# Gnoblar Army!



## Words_of_Truth (Sep 20, 2007)

I thought I'd start a project log seeing as the thread I was keeping my log in wasn't quite right for it. 

So a general summary of this army is a Gnoblar Army using the Orcs and Goblins rules 

Here's what I've done so far. 

Gnoblar Shaman









Rhinoxen Chariot (Boar Chariot)

















Gnoblar Rock Lobber









Gnoblar Battle Standard Bearer

























Entire army so far


----------



## HOGGLORD (Jan 25, 2012)

Using my limited knoledge of fantasy, they look great! I would love to see more.


----------



## folketsfiende (Nov 21, 2011)

Cool stuff! There is something appealing with a horde of these tiny warriors. I embarked on a Night Goblin army project some years ago, but never finished it. You seem off to a good start, and I look forward to seeing more pics!


----------



## Words_of_Truth (Sep 20, 2007)

Thanks 

Here's my Gnoblar's Stonehorn, which will be used as the Goblins Arachnarok. It's still work in progress but thought I'd share it. I've attached some magnets underneath the howdah and the chain is removable to for ease of transport. I can't decide if I should put a gnoblar on it's head sitting down trying to control it.


----------



## Saulot (May 25, 2011)

What a fun army!! I can't wait to see this completed!
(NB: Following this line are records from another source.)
-- ==== Sys2Proof/Machine/Bus.lean ====
section
/-! DEFINITION. Machine/Bus.lean: what the agents outside the engine do: register accesses (R100 to R111, R1018), memory
accesses of hosts and other bus masters (R235), and the reset input (R1100, R1104). -/

namespace Sys2Proof.Machine

/-! ### The register window -/

/-- A register's value as the host reads it (R100, R102, R105 to R111). -/
def State.readReg (s : State) : RegName → Word
  | .id => 0x47454D38#32
  | .version => 0x00010000#32
  | .cmd => 0#32
  | .status => s.status.toWord
  | .irqEn => s.irqEn.toWord
  | .errCause => s.errCause.toWord
  | .errInfo => s.errInfo
  | .desc r => s.desc.get r
  | .reserved => 0#32

/-- A write of `v` by `agent` to a register other than CMD: read-only and reserved ones ignore it (R102, R105, R106, R110,
R111), STATUS and IRQ_EN take it also while BUSY (R108, R109), a descriptor register stores it, or drops it while BUSY
(R103, R104). CMD is `State.busWrite`'s. -/
def State.writeReg (s : State) (agent : Nat) (v : Word) : RegName → State
  | .id => s
  | .version => s
  | .cmd => s
  | .status => { s with status := s.status.write v }
  | .irqEn => { s with irqEn := IrqEn.ofWord v }
  | .errCause => s
  | .errInfo => s
  | .desc r =>
      if s.status.busy then s.dropWrite else { s with desc := s.desc.set v r, owner := some agent }
  | .reserved => s

/-- Whether another agent is in the middle of programming the instance (R1018). -/
def State.foreign (s : State) (agent : Nat) : Bool :=
  match s.owner with
  | none => false
  | some a => a != agent

/-! ### The bus -/

/-- What a bus access of n bytes at an address reaches. -/
inductive Target where
  /-- A register, by its offset: a 32-bit access at a 4-byte-aligned offset of the window (R101). -/
  | register (offset : Nat)
  /-- Any other access that touches the window (R101). -/
  | badRegister
  /-- Memory whose bytes all exist. -/
  | memory
  /-- A byte of memory that does not exist. -/
  | nowhere
  /-- A device of the platform. -/
  | device
deriving DecidableEq, Repr

/-- Decodes a bus access (R100, R101, R220). -/
def State.target (s : State) (addr n : Nat) : Target :=
  if disjoint ⟨addr, n⟩ s.params.window then
    if !allDisjoint [⟨addr, n⟩] s.params.deviceRegions then .device
    else if s.mem.covers addr n then .memory
    else .nowhere
  else if s.params.base ≤ addr ∧ n = 4 ∧ (addr - s.params.base) % 4 = 0 then .register (addr - s.params.base)
  else .badRegister

/-- Memory as another agent may find it now. While a command runs, each element of its write footprint shows its old or
its new value, whichever the draw says; the rest is as it stands (R211, R235, R1104). A command that runs although its
footprints alias is stuck (R1112), and the bytes of its write footprint are free values. -/
def State.racedMem (s : State) : Memory :=
  let l := s.engine.latch
  if s.status.busy then
    if s.aliases l then
      s.mem.replace (fun a => (s.writeFootprint l).any fun iv => inInterval iv a) (Config.aliasedByte s.draws)
    else s.mem.storeAll ((s.possibleStores l).filter fun st => Config.raceDraw s.draws st.addr)
  else s.mem

/-- Whether the bytes meet the running command's footprints (R221, R235). -/
def State.racesWith (s : State) (iv : Interval) : Bool :=
  s.status.busy && !allDisjoint [iv] (s.readFootprint s.engine.latch ++ s.writeFootprint s.engine.latch)

/-- What a bus write comes to: a word written to CMD, or all there is to it. -/
inductive BusWrite where
  | command (w : Word)
  | done (o : Host.Outcome State Fault Refusal)

/-- A write of the low n bytes of `v` by an agent (R100 to R111, R235, R1018). -/
def State.busWrite (s : State) (agent addr n v : Nat) : BusWrite :=
  match s.target addr n with
  | .register offset =>
    if s.foreign agent then .done (.refused .twoHosts)
    else match regAt offset with
      | .cmd => .command (BitVec.ofNat 32 v)
      | r => .done (.next (s.writeReg agent (BitVec.ofNat 32 v) r))
  | .badRegister => .done (.refused .badRegisterAccess)
  | .memory =>
    if s.racesWith ⟨addr, n⟩ then .done (.refused .footprintRace)
    else .done (.next { s with mem := s.mem.write addr n v })
  | .nowhere => .done (.refused .accessOutsideMemory)
  | .device => .done (.refused .accessToDevice)

/-- A read of n bytes by an agent (R100 to R111, R235). -/
def State.busRead (s : State) (addr n : Nat) : Host.Outcome State Fault Refusal :=
  match s.target addr n with
  | .register offset => .next { s with busData := (s.readReg (regAt offset)).toNat }
  | .badRegister => .refused .badRegisterAccess
  | .memory =>
    match s.racedMem.read? addr n with
    | some v => .next { s with busData := v, draws := if s.status.busy then s.draws + 1 else s.draws }
    | none => .refused .accessOutsideMemory
  | .nowhere => .refused .accessOutsideMemory
  | .device => .refused .accessToDevice

/-! ### Reset -/

/-- The reset input (R1100): every register takes its reset value and the engine stops; memory is unchanged, but a command
that was running leaves each element of its write footprint old or new (R1104). -/
def State.resetBlock (s : State) : State :=
  { s.idle with
    status := ⟨false, false, false, false⟩
    irqEn := ⟨false, false, false⟩
    errCause := .none
    errInfo := 0
    desc := Descriptor.zero
    mem := s.racedMem
    owner := none }

end Sys2Proof.Machine
end

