-- ==== Sys2Proof/Machine/Dispatch.lean ====
section
/-! DEFINITION. Machine/Dispatch.lean: one arm per command. -/

namespace Sys2Proof.Machine

/-- The meaning of a command written to CMD, carried out to its end. -/
def exec (i : Instr) (s : State) : Host.Outcome State Fault Refusal :=
  match i with
  | .nop => Sys2Proof.Machine.execNop s
  | .gemmQU8 f => Sys2Proof.Machine.execGemmQU8 f s
  | .gemmQI8 f => Sys2Proof.Machine.execGemmQI8 f s
  | .gemmQI16 f => Sys2Proof.Machine.execGemmQI16 f s
  | .gemmQI32 f => Sys2Proof.Machine.execGemmQI32 f s
  | .gemmFF32 f => Sys2Proof.Machine.execGemmFF32 f s

end Sys2Proof.Machine
end

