-- ==== Sys2Proof/Laws/PerInstr.lean ====
section
/-! SUPPORT. Laws/PerInstr.lean: statements about a command as syntax, one lemma per constructor of `Instr`. -/

namespace Sys2Proof.Laws.TableRow

/-- A command's row is one of R303's, its word sets no bit above 11, and the word of a well-formed command selects that row. -/
def Statement (i : Instr) : Prop :=
  i.row ∈ opcodeRows ∧ (encode i).toNat < 2 ^ 12 ∧ (i.wellFormed = true → i.row.selects (encode i) = true)

theorem nop : Statement .nop := by unfold Statement; decide

theorem gemmQU8 (f : Flags) : Statement (.gemmQU8 f) := by
  obtain ⟨b, l, r, p⟩ := f
  cases b <;> cases l <;> cases r <;> cases p <;> (unfold Statement; decide)

theorem gemmQI8 (f : Flags) : Statement (.gemmQI8 f) := by
  obtain ⟨b, l, r, p⟩ := f
  cases b <;> cases l <;> cases r <;> cases p <;> (unfold Statement; decide)

theorem gemmQI16 (f : Flags) : Statement (.gemmQI16 f) := by
  obtain ⟨b, l, r, p⟩ := f
  cases b <;> cases l <;> cases r <;> cases p <;> (unfold Statement; decide)

theorem gemmQI32 (f : Flags) : Statement (.gemmQI32 f) := by
  obtain ⟨b, l, r, p⟩ := f
  cases b <;> cases l <;> cases r <;> cases p <;> (unfold Statement; decide)

theorem gemmFF32 (f : Flags) : Statement (.gemmFF32 f) := by
  obtain ⟨b, l, r, p⟩ := f
  cases b <;> cases l <;> cases r <;> cases p <;> (unfold Statement; decide)

end Sys2Proof.Laws.TableRow
end

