/-- The encoder's flag bits are the word's bits 11:8. -/
theorem encodeFlags_flagsField (w : Word) : encodeFlags (flagsField w) = 256 * (w.toNat / 256 % 16) := by
  simp only [encodeFlags, flagsField, flagBit, BitVec.getLsbD, Nat.testBit_eq_decide_div_mod_eq, decide_eq_true_eq]
  split_ifs <;> omega

/-- GEMM_F's forbidden flags are bits 11:9 (R301, R305), as a number. -/
theorem floatLegal_flagsField_iff_toNat (w : Word) :
    (flagsField w).floatLegal = true ↔ w.toNat / 2 ^ 9 % 2 ^ 3 = 0 := by
  simp only [Flags.floatLegal, flagsField, BitVec.getLsbD, Nat.testBit_eq_decide_div_mod_eq, Bool.and_eq_true,
    Bool.not_eq_true', decide_eq_false_iff_not]
  omega

/-- GEMM_F's forbidden flags as the field the decoder tests. -/
theorem floatLegal_flagsField (w : Word) : (flagsField w).floatLegal = true ↔ w.extractLsb' 9 3 = 0#3 := by
  rw [floatLegal_flagsField_iff_toNat, ← BitVec.toNat_inj, BitVec.extractLsb'_toNat, Nat.shiftRight_eq_div_pow]
  rfl

/-! ### The decoder's ends, one equation each (R305) -/

/-- The DST code of a destination type (R301). -/
def QDst.code : QDst → BitVec 4
  | .u8 => 1#4
  | .i8 => 2#4
  | .i16 => 3#4
  | .i32 => 4#4

theorem QDst.exists_code_iff (b : BitVec 4) : (∃ d : QDst, b = d.code) ↔ 1 ≤ b.toNat ∧ b.toNat ≤ 4 := by
  constructor
  · rintro ⟨d, rfl⟩
    cases d <;> decide
  · rintro ⟨hlo, hhi⟩
    obtain h | h | h | h : b = 1#4 ∨ b = 2#4 ∨ b = 3#4 ∨ b = 4#4 := by bv_omega
    · exact ⟨.u8, h⟩
    · exact ⟨.i8, h⟩
    · exact ⟨.i16, h⟩
    · exact ⟨.i32, h⟩

theorem decode_zero : decode 0#32 = .ok .nop := rfl

theorem decode_reserved {w : Word} (h : reservedField w ≠ 0#20) : decode w = .error (.illegalCmd w) := by
  simp [decode, h]

section
variable {w : Word} (hr : reservedField w = 0#20)
include hr

theorem decode_op_outside (hop : 3 ≤ (opField w).toNat) : decode w = .error (.illegalCmd w) := by
  have h (n : Nat) (hn : n < 3) : opField w ≠ BitVec.ofNat 4 n := by
    rintro he
    rw [he, BitVec.toNat_ofNat] at hop
    omega
  simp [decode, hr, h 0, h 1, h 2]

theorem decode_nop_extra (hop : opField w = 0#4) (hw : w ≠ 0#32) : decode w = .error (.illegalCmd w) := by
  have h : w.extractLsb' 4 8 ≠ 0#8 := by
    intro hmid
    have hhigh := (reservedField_eq_zero_iff w).mp hr
    have hlow := toNat_opField w
    rw [hop] at hlow
    rw [← BitVec.toNat_inj, BitVec.extractLsb'_toNat, Nat.shiftRight_eq_div_pow] at hmid
    bv_omega
  simp [decode, hr, hop, h]

theorem decode_quant (hop : opField w = 1#4) {d : QDst} (hd : dstField w = d.code) :
    decode w = .ok (Machine.quantInstr d (flagsField w)) := by
  cases d <;> simp [decode, hr, hop, hd, QDst.code, Machine.quantInstr]

theorem decode_quant_dst (hop : opField w = 1#4) (hd : ∀ d : QDst, dstField w ≠ d.code) :
    decode w = .error (.illegalDstType (dstField w)) := by
  have h1 := hd .u8
  have h2 := hd .i8
  have h3 := hd .i16
  have h4 := hd .i32
  simp only [QDst.code] at h1 h2 h3 h4
  simp [decode, hr, hop, h1, h2, h3, h4]

theorem decode_float_flags (hop : opField w = 2#4) (hf : (flagsField w).floatLegal = false) :
    decode w = .error (.illegalCmd w) := by
  have : w.extractLsb' 9 3 ≠ 0#3 := fun h => by simp [(floatLegal_flagsField w).mpr h] at hf
  simp [decode, hr, hop, this]

theorem decode_float_dst (hop : opField w = 2#4) (hf : (flagsField w).floatLegal = true) (hd : dstField w ≠ 0#4) :
    decode w = .error (.illegalDstType (dstField w)) := by
  simp [decode, hr, hop, (floatLegal_flagsField w).mp hf, hd]

theorem decode_float (hop : opField w = 2#4) (hf : (flagsField w).floatLegal = true) (hd : dstField w = 0#4) :
    decode w = .ok (.gemmFF32 (flagsField w)) := by
  simp [decode, hr, hop, (floatLegal_flagsField w).mp hf, hd]

end

/-- A word is one of the commands, each with the fields it is read from, or is rejected with itself or with its DST. -/
theorem decode_cases (w : Word) :
    (w = 0#32 ∧ decode w = .ok .nop) ∨
    (reservedField w = 0#20 ∧ opField w = 1#4 ∧
      ∃ d : QDst, dstField w = d.code ∧ decode w = .ok (Machine.quantInstr d (flagsField w))) ∨
    (reservedField w = 0#20 ∧ opField w = 2#4 ∧ dstField w = 0#4 ∧ (flagsField w).floatLegal = true ∧
      decode w = .ok (.gemmFF32 (flagsField w))) ∨
    decode w = .error (.illegalCmd w) ∨ decode w = .error (.illegalDstType (dstField w)) := by
  by_cases hr : reservedField w = 0#20
  case neg => simp [decode_reserved hr]
  obtain hop | hop | hop | hop : opField w = 0#4 ∨ opField w = 1#4 ∨ opField w = 2#4 ∨ 3 ≤ (opField w).toNat := by
    bv_omega
  · by_cases hw : w = 0#32
    · exact .inl ⟨hw, hw ▸ decode_zero⟩
    · simp [decode_nop_extra hr hop hw]
  · by_cases hd : ∃ d : QDst, dstField w = d.code
    · obtain ⟨d, hd⟩ := hd
      exact .inr (.inl ⟨hr, hop, d, hd, decode_quant hr hop hd⟩)
    · simp [decode_quant_dst hr hop (not_exists.mp hd)]
  · cases hf : (flagsField w).floatLegal
    · simp [decode_float_flags hr hop hf]
    · by_cases hd : dstField w = 0#4
      · exact .inr (.inr (.inl ⟨hr, hop, hd, rfl, decode_float hr hop hf hd⟩))
      · simp [decode_float_dst hr hop hf hd]
  · simp [decode_op_outside hr hop]

/-- A rejection carries the word or its DST field (R304). -/
theorem decode_error {w : Word} {e : DecodeError} (h : decode w = .error e) :
    e = .illegalCmd w ∨ e = .illegalDstType (dstField w) := by
  obtain ⟨-, hd⟩ | ⟨-, -, _, -, hd⟩ | ⟨-, -, -, -, hd⟩ | hd | hd := decode_cases w
  all_goals
    rw [h] at hd
    cases hd
  · exact .inl rfl
  · exact .inr rfl

/-! ### The word of a command (R301, R303) -/

theorem encode_quantInstr (d : QDst) (f : Flags) :
    encode (Machine.quantInstr d f) = BitVec.ofNat 32 (1 + 16 * d.code.toNat + encodeFlags f) := by
  cases d <;> rfl

/-- A word that decodes is the well-formed command's own. -/
theorem encode_of_decode {w : Word} {i : Instr} (h : decode w = .ok i) : i.wellFormed = true ∧ encode i = w := by
  have hlt := w.isLt
  have hres := toNat_reservedField w
  have hopw := toNat_opField w
  have hdstw := toNat_dstField w
  obtain ⟨rfl, hd⟩ | ⟨hr, hop, d, hdst, hd⟩ | ⟨hr, hop, hdst, hf, hd⟩ | hd | hd := decode_cases w
  all_goals
    rw [h] at hd
    cases hd
  · decide
  · refine ⟨by cases d <;> rfl, BitVec.eq_of_toNat_eq ?_⟩
    rw [hr] at hres
    rw [hop] at hopw
    rw [encode_quantInstr, encodeFlags_flagsField, ← hdst]
    bv_omega
  · refine ⟨hf, BitVec.eq_of_toNat_eq ?_⟩
    rw [hr] at hres
    rw [hop] at hopw
    rw [hdst] at hdstw
    rw [encode, encodeFlags_flagsField]
    bv_omega

/-! ### The rows a word selects (R303) -/

/-- A field inside the mask is read off the masked word. -/
theorem extractLsb'_of_and_eq {w m p : Word} (h : w &&& m = p) (start len : Nat)
    (hm : m.extractLsb' start len = BitVec.allOnes len) : w.extractLsb' start len = p.extractLsb' start len := by
  rw [← h, BitVec.extractLsb'_and, hm, BitVec.and_allOnes]

/-- A word that selects the row of a GEMM_Q command decodes to that command with the word's own flags. -/
theorem decode_of_quantInstr_row_selects {d : QDst} {f : Flags} {w : Word}
    (h : (Machine.quantInstr d f).row.selects w = true) :
    decode w = .ok (Machine.quantInstr d (flagsField w)) := by
  have hw : w &&& 0xFFFFF0FF#32 = encode (Machine.quantInstr d .none) := by
    cases d <;> exact beq_iff_eq.mp h
  have hop : opField w = 1#4 := (extractLsb'_of_and_eq hw 0 4 (by decide)).trans (by cases d <;> decide)
  have hdst : dstField w = d.code := (extractLsb'_of_and_eq hw 4 4 (by decide)).trans (by cases d <;> decide)
  have hr : reservedField w = 0#20 := (extractLsb'_of_and_eq hw 12 20 (by decide)).trans (by cases d <;> decide)
  exact decode_quant hr hop hdst

/-- A word that selects a command's row decodes to a command of that row. -/
theorem decode_of_row_selects {i : Instr} {w : Word} (h : i.row.selects w = true) :
    ∃ j, decode w = .ok j ∧ j.row = i.row := by
  cases i with
  | nop =>
    have hw : w &&& BitVec.allOnes 32 = 0#32 := beq_iff_eq.mp h
    rw [BitVec.and_allOnes] at hw
    exact ⟨.nop, hw ▸ decode_zero, rfl⟩
  | gemmQU8 f => exact ⟨_, decode_of_quantInstr_row_selects (d := .u8) (f := f) h, rfl⟩
  | gemmQI8 f => exact ⟨_, decode_of_quantInstr_row_selects (d := .i8) (f := f) h, rfl⟩
  | gemmQI16 f => exact ⟨_, decode_of_quantInstr_row_selects (d := .i16) (f := f) h, rfl⟩
  | gemmQI32 f => exact ⟨_, decode_of_quantInstr_row_selects (d := .i32) (f := f) h, rfl⟩
  | gemmFF32 f =>
    have hw : w &&& 0xFFFFFEFF#32 = 0x00000002#32 := beq_iff_eq.mp h
    have hop : opField w = 2#4 := (extractLsb'_of_and_eq hw 0 4 (by decide)).trans (by decide)
    have hdst : dstField w = 0#4 := (extractLsb'_of_and_eq hw 4 4 (by decide)).trans (by decide)
    have hf : w.extractLsb' 9 3 = 0#3 := (extractLsb'_of_and_eq hw 9 3 (by decide)).trans (by decide)
    have hr : reservedField w = 0#20 := (extractLsb'_of_and_eq hw 12 20 (by decide)).trans (by decide)
    exact ⟨_, decode_float hr hop ((floatLegal_flagsField w).mpr hf) hdst, rfl⟩

/-- The table's facts about one command, for all of them. -/
theorem tableRow_statement (i : Instr) : Laws.TableRow.Statement i := by
  cases i with
  | nop => exact Laws.TableRow.nop
  | gemmQU8 f => exact Laws.TableRow.gemmQU8 f
  | gemmQI8 f => exact Laws.TableRow.gemmQI8 f
  | gemmQI16 f => exact Laws.TableRow.gemmQI16 f
  | gemmQI32 f => exact Laws.TableRow.gemmQI32 f
  | gemmFF32 f => exact Laws.TableRow.gemmFF32 f

/-- A word that decodes selects the row of the command it decodes to. -/
theorem row_selects_of_decode {w : Word} {i : Instr} (h : decode w = .ok i) :
    i.row ∈ opcodeRows ∧ i.row.selects w = true := by
  obtain ⟨hwf, rfl⟩ := encode_of_decode h
  obtain ⟨hmem, -, hsel⟩ := tableRow_statement i
  exact ⟨hmem, hsel hwf⟩

/-- The row that a word selects is that of the command it decodes to. -/
theorem decode_of_selects {row : OpcodeRow} (hrow : row ∈ opcodeRows) {w : Word} (h : row.selects w = true) :
    ∃ i, decode w = .ok i ∧ i.row = row := by
  obtain ⟨i, -, rfl⟩ := List.mem_map.mp hrow
  exact decode_of_row_selects h

/-- A word that selects no row is rejected. -/
theorem exists_decode_error {w : Word} (h : ∀ row ∈ opcodeRows, row.selects w = false) :
    ∃ e, decode w = .error e := by
  cases hd : decode w with
  | error e => exact ⟨e, rfl⟩
  | ok i =>
    obtain ⟨hmem, hsel⟩ := row_selects_of_decode hd
    simp [h _ hmem] at hsel

end Sys2Proof

namespace Sys2Proof.Machine

/-- A CMD write of a word that is rejected, while idle (R304). -/
theorem State.cmdWrite_error {s : State} (hb : s.status.busy = false) {w : Word} {e : DecodeError}
    (he : decode w = .error e) (run : Instr → State → Host.Outcome State Fault Refusal) :
    s.cmdWrite w run = .next (State.rejectWord { s with owner := none } e) := by
  simp [State.cmdWrite, hb, he]

end Sys2Proof.Machine
end

section
/-! The statements about 30_encoding.md: O1, O3, O4 and O7. -/

namespace Sys2Proof.Machine

/-- Settles O1, word by word. -/
theorem workedWordsDecode : Obligations.WorkedWordsDecode := by
  unfold Obligations.WorkedWordsDecode
  decide

/-- Settles O3: a decoded word is its command's, and the row it selects is that command's. -/
theorem validWordsAreTheTable : Obligations.ValidWordsAreTheTable := by
  refine ⟨fun w i h => encode_of_decode h, fun w => ⟨?_, ?_⟩, fun w i h row hrow => ⟨?_, ?_⟩⟩
  · rintro ⟨i, h⟩
    exact ⟨i.row, row_selects_of_decode h⟩
  · rintro ⟨row, hrow, hsel⟩
    obtain ⟨i, h, -⟩ := decode_of_selects hrow hsel
    exact ⟨i, h⟩
  · intro hsel
    obtain ⟨j, hj, rfl⟩ := decode_of_selects hrow hsel
    rw [h] at hj
    cases hj
    rfl
  · rintro rfl
    exact (row_selects_of_decode h).2

/-- Settles O4: R305's numeric tests are those of the fields, whose ends the decoder's equations give. -/
theorem rejectionOrder : Obligations.RejectionOrder := by
  intro w
  refine ⟨fun h => decode_reserved (mt (reservedField_eq_zero_iff w).mp h), fun h => ?_⟩
  have hr := (reservedField_eq_zero_iff w).mpr h
  have hop (n : Nat) (heq : w.toNat % 16 = n) : opField w = BitVec.ofNat 4 n := by
    rw [← heq, ← toNat_opField, BitVec.ofNat_toNat, BitVec.setWidth_eq]
  have hfloat : (flagsField w).floatLegal = true ↔ w.toNat / 2 ^ 9 = 0 := by
    rw [floatLegal_flagsField_iff_toNat]
    omega
  refine ⟨fun h3 => decode_op_outside hr (by rwa [toNat_opField]),
    fun h0 hne => decode_nop_extra hr (hop 0 h0) (by rintro rfl; exact hne rfl),
    fun h0 => ?nop,
    fun h2 hbits => decode_float_flags hr (hop 2 h2) (by simpa using mt hfloat.mp hbits),
    fun h1 hdst => ?quantDst, fun h2 hbits hdst => ?floatDst, fun h1 hlo hhi => ?quant, fun h2 hbits hdst => ?float⟩
  case nop =>
    obtain rfl : w = 0#32 := BitVec.eq_of_toNat_eq h0
    exact decode_zero
  case quantDst =>
    rw [← dstField_eq_ofNat]
    refine decode_quant_dst hr (hop 1 h1) (not_exists.mp ?_)
    rw [QDst.exists_code_iff, toNat_dstField]
    omega
  case floatDst =>
    rw [← dstField_eq_ofNat]
    refine decode_float_dst hr (hop 2 h2) (hfloat.mpr hbits) fun hd => hdst ?_
    rw [← toNat_dstField, hd]
    rfl
  case quant =>
    obtain ⟨d, hd⟩ := (QDst.exists_code_iff (dstField w)).mpr (by rw [toNat_dstField]; exact ⟨hlo, hhi⟩)
    exact ⟨d, _, decode_quant hr (hop 1 h1) hd⟩
  case float =>
    have hd : dstField w = 0#4 := BitVec.eq_of_toNat_eq (by rw [toNat_dstField, hdst]; rfl)
    exact ⟨_, decode_float hr (hop 2 h2) (hfloat.mpr hbits) hd⟩

/-- Settles O7: a word that selects no row does not decode, so `State.rejectWord` takes it. -/
theorem illegalWordEndsInError : Obligations.IllegalWordEndsInError := by
  intro s agent w rest hin hf
  have hstep : step s = State.cmdWrite { s with inputs := rest } w exec := by
    simpa using step_writeCmd hin hf
  refine ⟨fun hsel hb => ?illegal, fun hb => ?busy⟩
  case illegal =>
    obtain ⟨e, he⟩ := exists_decode_error hsel
    refine ⟨_, hstep.trans (State.cmdWrite_error (s := { s with inputs := rest }) hb he exec), rfl, rfl, rfl, rfl, rfl,
      ?_⟩
    rw [he]
    obtain rfl | rfl := decode_error he
    · exact .inl ⟨rfl, rfl, rfl⟩
    · exact .inr ⟨rfl, rfl, rfl⟩
  case busy => exact hstep.trans (State.cmdWrite_busy (s := { s with inputs := rest }) hb w exec)

end Sys2Proof.Machine
end

section
/-! What a GEMM command does on an idle block before its kernel runs: the start checks of R410 to R413, one equation per
end, and how a failed check, or none, shows in the command's answer. -/

namespace Sys2Proof.Machine

/-! ### A GEMM command on an idle block (R406, R1003) -/

/-- A well-formed GEMM command on an idle block is its kernel's command. -/
theorem exec_eq_runCommand {i : Instr} {l : Latch} {s : State} (hl : i.latch = some l) (hw : i.wellFormed = true)
    (hb : s.status.busy = false) : exec i s = s.runCommand l := by
  cases i with
  | nop => cases hl
  | gemmFF32 f =>
    cases hl
    have hf : f.floatLegal = true := hw
    simp [exec, execGemmFF32, hb, hf]
  | _ => cases hl; rfl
I'm getting some inspiration on how to expand my current 1k Night Gobbos!


----------



## Words_of_Truth (Sep 20, 2007)

Thanks 

I'm thinking of doing a goblin doom diver by using the spare cannon bits I got from the sky titan kit, unsure whether a Gnoblar would really do it, I don't think they are as crazy as goblins 

Also I'm wondering whether adding Black Orcs would be ok eventually, since Black Orcs are from the same region as Gnoblars.


----------



## Words_of_Truth (Sep 20, 2007)

Here's my bolt thrower and the beginnings of my doom diver which I'm not quite sure is complete yet.


----------



## khrone forever (Dec 13, 2010)

i love the bear trap on the front of the spear chukka


----------



## Words_of_Truth (Sep 20, 2007)

Thanks 

I added the ammo for my doom diver


----------



## Words_of_Truth (Sep 20, 2007)

Rest of my army bar the Gnoblar for my Mangler stand in, thought I'd do a general picture of the entire force so far, bit tired after I put them all together even converted a little parachutist for my doom diver stand in


----------



## khrone forever (Dec 13, 2010)

i love this army, looks so fun and random


----------



## Words_of_Truth (Sep 20, 2007)

Thanks 

Btw the small unit of Gnoblars near the middle are all equipped with actual bows wasn't that hard to convert them actually a lot of them had good poses already for a simple weapon swap.


----------



## Words_of_Truth (Sep 20, 2007)

My Mournfang Mangler










The Howdah of the Stonehorn


----------



## CPT Killjoy (Feb 15, 2012)

So I play 40k, not WF, but I have to say, I love the Gnoblers. I think they are some of the best models that GW has ever put out. For being so small, they have so much personality. Some of the goblin models are like this too, but I really think the Gnoblers win hands down. Good on you for building an army around them (even if you do have to use O&G rules). Your army looks awesome, has tons of character, and is just awesome in general.


----------



## HOGGLORD (Jan 25, 2012)

I've said it already, but I'll say it again, amazing work!


----------